## Work instructions
Below are the records; restate word for word the lines from the first through the one containing "have hr : (BitVec.ofNat", and only those.

## Dataset entries
━━━━━━━━━━━━━━━━━━━━━━━━━━━━━━

/-- Each row's instruction is the AC_VLC item of the row's own numbers (R110, R192). -/
theorem exec_acTable_row : ∀ e ∈ acTable,
    (fun neg s => exec (e.instr neg) s) = fun neg s => .next (acVlcItem e.codeLen e.run e.mag neg s) :=
  List.map_inj_left.1 rfl

theorem acTable_codeLen_le : ∀ e ∈ acTable, e.codeLen ≤ 16 := by decide

/-- A magnitude and a sign bit are the level they were taken from (R107). -/
theorem signedLevel_natAbs (level : Int) : signedLevel (decide (level < 0)) level.natAbs = level := by
  by_cases h : level < 0
  · simp only [signedLevel, h, decide_true, if_true]; omega
  · simp only [signedLevel, h, decide_false, Bool.false_eq_true, if_false]; omega

/-! What a token's bits do. -/

/-- The bits of AC r,l are read as an item that stores l at r + 1 further. -/
theorem acToken_effect {run : Nat} {level : Int} {b : List Bool} (h : acToken .spec run level = some b)
    (more : List Bool) : ∃ i, decodeAc .spec (b ++ more) = .ok i
      ∧ ∀ s : State, ∃ t ws, exec i s = .next t ∧ AcEffect s t ws run level := by
  obtain ⟨_, e, he, rfl, hmag, rfl⟩ := acToken_spec h
  have hlevel : signedLevel (decide (level < 0)) e.mag = level := by rw [hmag, signedLevel_natAbs]
  refine ⟨_, decodeAc_spec_row he _ more, fun s =>
    ⟨_, [e.codeLen, 1], congrFun (congrFun (exec_acTable_row e he) _) s, ?_⟩⟩
  have heff := acVlcItem_effect (acTable_codeLen_le e he) e.run e.mag (decide (level < 0)) s
  rwa [hlevel] at heff

/-- The bits of ESC r,l are read as an escape that stores l at r + 1 further. -/
theorem escToken_effect {run : Nat} {level : Int} {b : List Bool} (h : escToken .spec run level = some b)
    (more : List Bool) : ∃ i, decodeAc .spec (b ++ more) = .ok i
      ∧ ∀ s : State, ∃ t ws, exec i s = .next t ∧ AcEffect s t ws run level := by
  obtain ⟨hrun, hlow, hhigh, rfl⟩ := escToken_some h
  have hr : (BitVec.ofNat 6 run).toNat = run := by rw [BitVec.toNat_ofNat]; omega
  have hl : (BitVec.ofInt 11 level).toInt = level := BitVec.toInt_ofInt_eq_self (by decide) (by simpa using hlow) (by omega)
  have hd := decodeAc_spec_escape (BitVec.ofNat 6 run) (BitVec.ofInt 11 level) more
  rw [hr] at hd
  refine ⟨_, hd, fun s => ⟨_, [6, 6, 11], exec_esc _ _ s, ?_⟩⟩
  have heff := acEscItem_effect (len := 6) (by decide) (BitVec.ofNat 6 run) (BitVec.ofInt 11 level) s
  rwa [hr, hl] at heff

/-- AC* r,l stands for bits under R110's table exactly when ESC r,l does: no row is out of an escape's range (R121). -/
theorem acStar_isSome {c : Config} (hc : c.acCode = .spec) (run : Nat) (level : Int) :
    ((Token.acStar run level).stream? c).isSome = true ↔ run ≤ 63 ∧ -1024 ≤ level ∧ level ≤ 1023 := by
  simp only [Token.stream?, Option.isSome_or, Bool.or_eq_true, escToken_isSome, hc]
  refine ⟨fun h => h.elim (fun hac => ?_) id, Or.inr⟩
  obtain ⟨b, hb⟩ := Option.isSome_iff_exists.1 hac
  obtain ⟨_, e, he, hrun, hmag, _⟩ := acToken_spec hb
  have hfits := acTable_fits e he
  omega

/-! The steps on the EOB_CODE and the ESC_CODE of another table. -/

/-- A step on a table's ESC_CODE with its operands is that escape (R193). -/
theorem step_tableEscape {s : State} {rows : List AcRow} {eob esc : List Bool} (ht : EngineTurn s)
    (hp : s.phase = .segDecode) (hs : s.stage = .acItem) (hc : CursorOk s.mem s.cursor)
    (ha : s.cfg.acCode = .table rows eob esc) (hl : s.cfg.acCode.legal = true) {run : BitVec 6} {level : BitVec 11}
    (hb : StreamBegins s.mem s.cursor (esc ++ natBits 6 run.toNat ++ natBits 11 level.toNat)) :
    step s = .next (acEscItem esc.length run level (popHost s)) := by
  have hreach : esc.length ≤ codeReach s := acCode_le_codeReach ha (by simp)
  have hwin := codeReach_le s
  obtain ⟨rest, hrest⟩ := lookahead_append hc hb (by simp only [List.length_append, natBits_length]; omega)
  obtain ⟨hrun, hlevel⟩ := escape_fields esc rest run level
  have hpre : esc.isPrefixOf (esc ++ natBits 6 run.toNat ++ natBits 11 level.toNat ++ rest) = true := by
    rw [List.append_assoc, List.append_assoc]; exact isPrefixOf_append_self _ _
  have hd := decodeAc_escape (ha ▸ hl) hpre
  rw [hrun, hlevel, ← ha, ← hrest] at hd
  exact step_acTable ht hp hs hd
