/-! ### `sampleDr` -/

@[simp] theorem State.sampleDr_seq : (s.sampleDr).seq = s.seq := rfl
@[simp] theorem State.sampleDr_busy : (s.sampleDr).busy = s.busy := rfl
@[simp] theorem State.sampleDr_done : (s.sampleDr).done = s.done := rfl
@[simp] theorem State.sampleDr_err : (s.sampleDr).err = s.err := rfl
@[simp] theorem State.sampleDr_errlog : (s.sampleDr).errlog = s.errlog := rfl
@[simp] theorem State.sampleDr_opa : (s.sampleDr).opa = s.opa := rfl
@[simp] theorem State.sampleDr_opb : (s.sampleDr).opb = s.opb := rfl
@[simp] theorem State.sampleDr_opc : (s.sampleDr).opc = s.opc := rfl
@[simp] theorem State.sampleDr_tmp : (s.sampleDr).tmp = s.tmp := rfl
@[simp] theorem State.sampleDr_feedSaved : (s.sampleDr).feedSaved = s.feedSaved := rfl
@[simp] theorem State.sampleDr_rb : (s.sampleDr).rb = s.rb := rfl
@[simp] theorem State.sampleDr_rlen : (s.sampleDr).rlen = s.rlen := rfl
@[simp] theorem State.sampleDr_btn : (s.sampleDr).btn = s.btn := rfl
@[simp] theorem State.sampleDr_x : (s.sampleDr).x = s.x := rfl
@[simp] theorem State.sampleDr_y : (s.sampleDr).y = s.y := rfl
@[simp] theorem State.sampleDr_z : (s.sampleDr).z = s.z := rfl
@[simp] theorem State.sampleDr_td : (s.sampleDr).td = s.td := rfl
@[simp] theorem State.sampleDr_idle : (s.sampleDr).idle = s.idle := rfl
@[simp] theorem State.sampleDr_hov : (s.sampleDr).hov = s.hov := rfl
@[simp] theorem State.sampleDr_ox : (s.sampleDr).ox = s.ox := rfl
@[simp] theorem State.sampleDr_oy : (s.sampleDr).oy = s.oy := rfl
@[simp] theorem State.sampleDr_sel : (s.sampleDr).sel = s.sel := rfl
@[simp] theorem State.sampleDr_ind : (s.sampleDr).ind = s.ind := rfl
@[simp] theorem State.sampleDr_dr : (s.sampleDr).dr = Config.dataReady (s.tick + 1) s.trace := rfl
@[simp] theorem State.sampleDr_trace : (s.sampleDr).trace = s.trace := rfl
@[simp] theorem State.sampleDr_cfg : (s.sampleDr).cfg = s.cfg := rfl
@[simp] theorem State.sampleDr_chip : (s.sampleDr).chip = s.chip := rfl
@[simp] theorem State.sampleDr_resets : (s.sampleDr).resets = s.resets := rfl
@[simp] theorem State.sampleDr_moves : (s.sampleDr).moves = s.moves := rfl
@[simp] theorem State.sampleDr_stageWord : (s.sampleDr).stageWord = s.stageWord := rfl
@[simp] theorem State.sampleDr_tick : (s.sampleDr).tick = s.tick + 1 := rfl
@[simp] theorem State.sampleDr_opsLoaded : (s.sampleDr).opsLoaded = s.opsLoaded := rfl
@[simp] theorem State.sampleDr_sampleHeld : (s.sampleDr).sampleHeld = s.sampleHeld := rfl
@[simp] theorem State.sampleDr_scaledHeld : (s.sampleDr).scaledHeld = s.scaledHeld := rfl

end Sys2Proof.Machine
end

━━━━━━━━━━━━━━━━━━━━━━━━━━━━━━

## Response to this exercise
/-- Each row's instruction is the AC_VLC item of the row's own numbers (R110, R192). -/
theorem exec_acTable_row : ∀ e ∈ acTable,
    (fun neg s => exec (e.instr neg) s) = fun neg s => .next (acVlcItem e.codeLen e.run e.mag neg s) :=
  List.map_inj_left.1 rfl

theorem acTable_codeLen_le : ∀ e ∈ acTable, e.codeLen ≤ 16 := by decide

/-- A magnitude and a sign bit are the level they were taken from (R107). -/
theorem signedLevel_natAbs (level : Int) : signedLevel (decide (level < 0)) level.natAbs = level := by
  by_cases h : level < 0
  · simp only [signedLevel, h, decide_true, if_true]; omega
  · simp only [signedLevel, h, decide_false, Bool.false_eq_true, if_false]; omega

/-! What a token's bits do. -/

/-- The bits of AC r,l are read as an item that stores l at r + 1 further. -/
theorem acToken_effect {run : Nat} {level : Int} {b : List Bool} (h : acToken .spec run level = some b)
    (more : List Bool) : ∃ i, decodeAc .spec (b ++ more) = .ok i
      ∧ ∀ s : State, ∃ t ws, exec i s = .next t ∧ AcEffect s t ws run level := by
  obtain ⟨_, e, he, rfl, hmag, rfl⟩ := acToken_spec h
  have hlevel : signedLevel (decide (level < 0)) e.mag = level := by rw [hmag, signedLevel_natAbs]
  refine ⟨_, decodeAc_spec_row he _ more, fun s =>
    ⟨_, [e.codeLen, 1], congrFun (congrFun (exec_acTable_row e he) _) s, ?_⟩⟩
  have heff := acVlcItem_effect (acTable_codeLen_le e he) e.run e.mag (decide (level < 0)) s
  rwa [hlevel] at heff

/-- The bits of ESC r,l are read as an escape that stores l at r + 1 further. -/
theorem escToken_effect {run : Nat} {level : Int} {b : List Bool} (h : escToken .spec run level = some b)
    (more : List Bool) : ∃ i, decodeAc .spec (b ++ more) = .ok i
      ∧ ∀ s : State, ∃ t ws, exec i s = .next t ∧ AcEffect s t ws run level := by
  obtain ⟨hrun, hlow, hhigh, rfl⟩ := escToken_some h
  have hr : (BitVec.ofNat 6 run).toNat = run := by rw [BitVec.toNat_ofNat]; omega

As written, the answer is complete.